Personne n'est dupe : ce sont bien les citoyennes et citoyens de confession musulmane qui sont visés par ce projet de loi. Ces dernières semaines, une véritable campagne s'est tenue dans les médias. Ce projet de loi porte un héritage colonial raciste et s'inscrit dans un contexte marqué par une recrudescence d'actes et de paroles racistes dans le débat public public :

  • l’usage du mot « ensauvagement » répété par les membres du gouvernement et repris par les médias ;
  • la monstrueuse mise en scène raciste de la députée Danièle Obono dans un magazine ;
  • la « plaisanterie » d’un ancien président de la République assimilant « singes » et personnes noires ;
  • les humiliations publiques répétées de femmes qui portent le foulard…

Récemment, une dirigeante de l'Unef a été attaquée sur son voile, alors qu'elle s'exprimait sur l'aggravation des conditions de vie des étudiants dans le contexte de crise sanitaire.
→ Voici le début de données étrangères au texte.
-- ==== Sys2Proof/Machine/StFrame.lean ====
section
/-!
DEFINITION. The parts of the state that belong to the tendril channel and the line frame of each slice (chapters 11
and 12), beside their registers.
-/

namespace Sys2Proof.Machine

/-- A tendril packet that waits to be sent: its type and its payload bytes (R282, R286). A HELLO gets its payload
when it starts. -/
structure TdlPkt where
  typ  : Nat
  body : List Nat
  deriving DecidableEq, Repr

/-- A packet reception in progress (R288 to R291). -/
structure TdlRx where
  sf     : Nat                  -- spreading factor code
  peak   : Nat                  -- correlation peak in 0.25 dB
  chip   : Int                  -- timing of the packet in chips
  header : Option (List Bool)   -- the 48 header bits, once decoded
  got    : List Bool            -- the spread symbols decided since the preamble
  deriving DecidableEq, Repr

/-- A good packet that has been received and not yet acted on. -/
structure TdlGood where
  typ    : Nat
  body   : List Nat
  src    : Nat      -- source serial identity
  isRep  : Bool     -- a repeat of the last good packet (R291)
  deriving DecidableEq, Repr

/-- The tendril of one slice. -/
structure Tdl where
  queue    : List TdlPkt               -- waiting packets, in the order they were queued
  sending  : Option TdlPkt             -- the packet that leaves the transmitter
  sent     : Int                       -- symbols of it that have left; negative before its grid point (R280)
  sendSf   : Nat                       -- its spreading factor code (R280)
  seqNo    : Nat                       -- next sequence number, modulo 64 (R282)
  rx       : Option TdlRx
  last     : Option (Nat × Nat)        -- source serial and sequence number of the last good packet (R291)
  inbox    : List TdlGood
  ownId    : Option Nat                -- change id of the pending commit, from NEGOTIATING on (R295)
  proposed : Bool                      -- a PROPOSE of the pending commit has been sent (R300)
  kinds    : Nat                       -- kinds word and summary of that PROPOSE (R293)
  summary  : Nat
  accRx    : Bool                      -- an ACCEPT of the own B is held (R298)
  accTx    : Bool                      -- an ACCEPT of the far end's proposal has been sent (R298)
  farB     : Option Nat                -- the far end's B that was accepted
  agreed   : Option Nat                -- agreed transmit boundary (R298, R313)
  rxAt     : Option Nat                -- received superframe that brings in the new receive settings (R299)
  curId    : Option Nat                -- change id under which CURRENT was agreed (R301)
  prevId   : Option Nat                -- change id under which PREVIOUS was agreed
  ownRet   : Option Nat                -- own return boundary (R140, R301)
  farRet   : Option Nat                -- far end's announced return boundary (R301)
  farCancel : Bool                     -- CANCEL came while ARMED: a return replaces the probation (R300)
  deriving DecidableEq, Repr

/-- The tendril of a slice before its first packet. -/
def Tdl.fresh : Tdl :=
  { queue := [], sending := none, sent := 0, sendSf := 0, seqNo := 0, rx := none, last := none, inbox := [], ownId := none, proposed := false, kinds := 0,
    summary := 0, accRx := false, accTx := false, farB := none, agreed := none, rxAt := none, curId := none, prevId := none,
    ownRet := none, farRet := none, farCancel := false }

/-- The line frame of one slice, beside LFR_STAT, LFR_RX_SFC and LFR_TX_SFC. Times are device time in ns. -/
structure Lfr where
  cand     : Option (Nat × Nat)        -- candidate, an index of `window`, and the checks it has passed (R316)
  excluded : Option Nat                -- the position about which the search tests none (R319), an index of `window`
  badFas   : Nat                       -- failed FAS tests in a row (R317)
  lastMf   : Option (Nat × Nat)        -- MFAS and MFI of the frame before (R318)
  badMf    : Nat                       -- frames in a row that differ from the expected values (R318)
  imSeen   : Bool                      -- IM has been reached since IF (R319)
  noIm     : Nat                       -- frames since IF that failed the MFAS rule (R319)
  sfc      : Option (Nat × Nat)        -- SFC of the multiframe before, with its MFI (R320)
  sfcBad   : Nat                       -- valid SFC values in a row that disagree (R320)
  since    : Tab (Option (BitVec 32))  -- start of the condition in progress: 0 OOF, 1 IF, 2 OOM, 3 IM
  uncTot   : Nat                       -- blocks of the 1 ms window in progress (R322)
  uncBad   : Nat                       -- of them, unconverged
  ms       : Nat                       -- start of that window in device time
  uncRun   : Nat                       -- windows in a row above the fraction
  uncOk    : Nat                       -- windows in a row at or below it
  errS     : Nat                       -- errored frames of the 1 s interval in progress (R323)
  sec      : Nat                       -- start of that interval in device time
  ssfInS   : Bool                      -- SSF held at some instant of it
  degRun   : Nat
  degOk    : Nat
  rdiRun   : Nat                       -- frames in a row with RDI 1, and with RDI 0
  rdiOk    : Nat
  reqSf    : Bool                      -- the switch request of R325 is raised to MAP
  dlyRx    : Option (BitVec 32 × BitVec 32)  -- last DTX with a valid check, and its receive reference instant (R310)
  dlyOk    : Bool                      -- the multiframe's delay block has passed its CRC-16 (R456)
  dlyRt    : BitVec 32                 -- the round trip of that block in ns (R314)
  txMfas   : Nat                       -- transmit overhead of the last frame built (R309)
  txMfi    : Nat
  txRec    : Nat
  txTsm    : Nat
  recAcc   : Nat                       -- uncorrectable outer codewords since the last frame built
  txDly    : BitVec 32 × BitVec 32 × BitVec 32   -- DTX, DEC and TURN of the multiframe being sent (R310)
  txPhase  : Nat                       -- superframes of the frame period that have passed, modulo 3 (R257, R258, R303)
  txBip    : List Bool                 -- the BIP-8 over the last frame built, sent in the next (R308)
  window   : List (Bool × Bool)        -- the last decoded bits, oldest first, each with its mark of R263 (R315, R323)
  next     : Nat                       -- index of `window` of the next position to test (R315 to R317)
  start    : Nat                       -- index of `window` at which the frame in hand starts
  tags     : List (Int × Nat)          -- blocks of `window`: the index of the first bit of each, and its tag (R225, R320)
  got      : List Bool                 -- the last frame received whole, descrambled (R307)
  gotErr   : Bool                      -- it is errored (R323)
  gotBip   : Nat                       -- its BIP-8 violations (R308)
  mdo      : Tab Nat                   -- MDO words of the multiframe being received, by MFAS (R310)
  deriving DecidableEq, Repr

/-- The line frame of a slice that has just become LIT. -/
def Lfr.fresh : Lfr :=
  { cand := none, excluded := none, badFas := 0, lastMf := none, badMf := 0, imSeen := false, noIm := 0, sfc := none,
    sfcBad := 0, since := [], uncTot := 0, uncBad := 0, ms := 0, uncRun := 0, uncOk := 0, errS := 0, sec := 0,
    ssfInS := false, degRun := 0, degOk := 0, rdiRun := 0, rdiOk := 0, reqSf := false, dlyRx := none, dlyOk := false, dlyRt := 0, txMfas := 0,
    txMfi := 0, txRec := 0, txTsm := 15, recAcc := 0, txDly := (0, 0, 0), txPhase := 0, txBip := [], window := [],
    next := 0, start := 0, tags := [], got := [], gotErr := false, gotBip := 0, mdo := [] }

/-- The transmit grid of MAP (R335): ticks of 1.6 ns since its last frame boundary, where no slice runs on it, and the number in its
superframe of the frame in progress, 0 to 4,095. -/
structure Grid where
  ticks : Nat
  frame : Nat
  deriving DecidableEq, Repr

end Sys2Proof.Machine
end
La laïcité a pour objectif principal de garantir les libertés et l'égalité. L’État se doit justement d'être neutre et laïc pour permettre aux citoyennes ou citoyens d'exprimer librement leurs idées, dans la mesure où cette expression n’empiète pas sur la liberté d’autrui.

La CGT rappelle son attachement à la laïcité telle que définie dans la loi de 1905. La modifier, comme le projette l’exécutif, risque de détruire cet équilibre et de renforcer l’instrumentalisation de la laïcité.

Cette instrumentalisation est doublement dangereuse : elle fait le jeu de l'extrême droite et divise la société.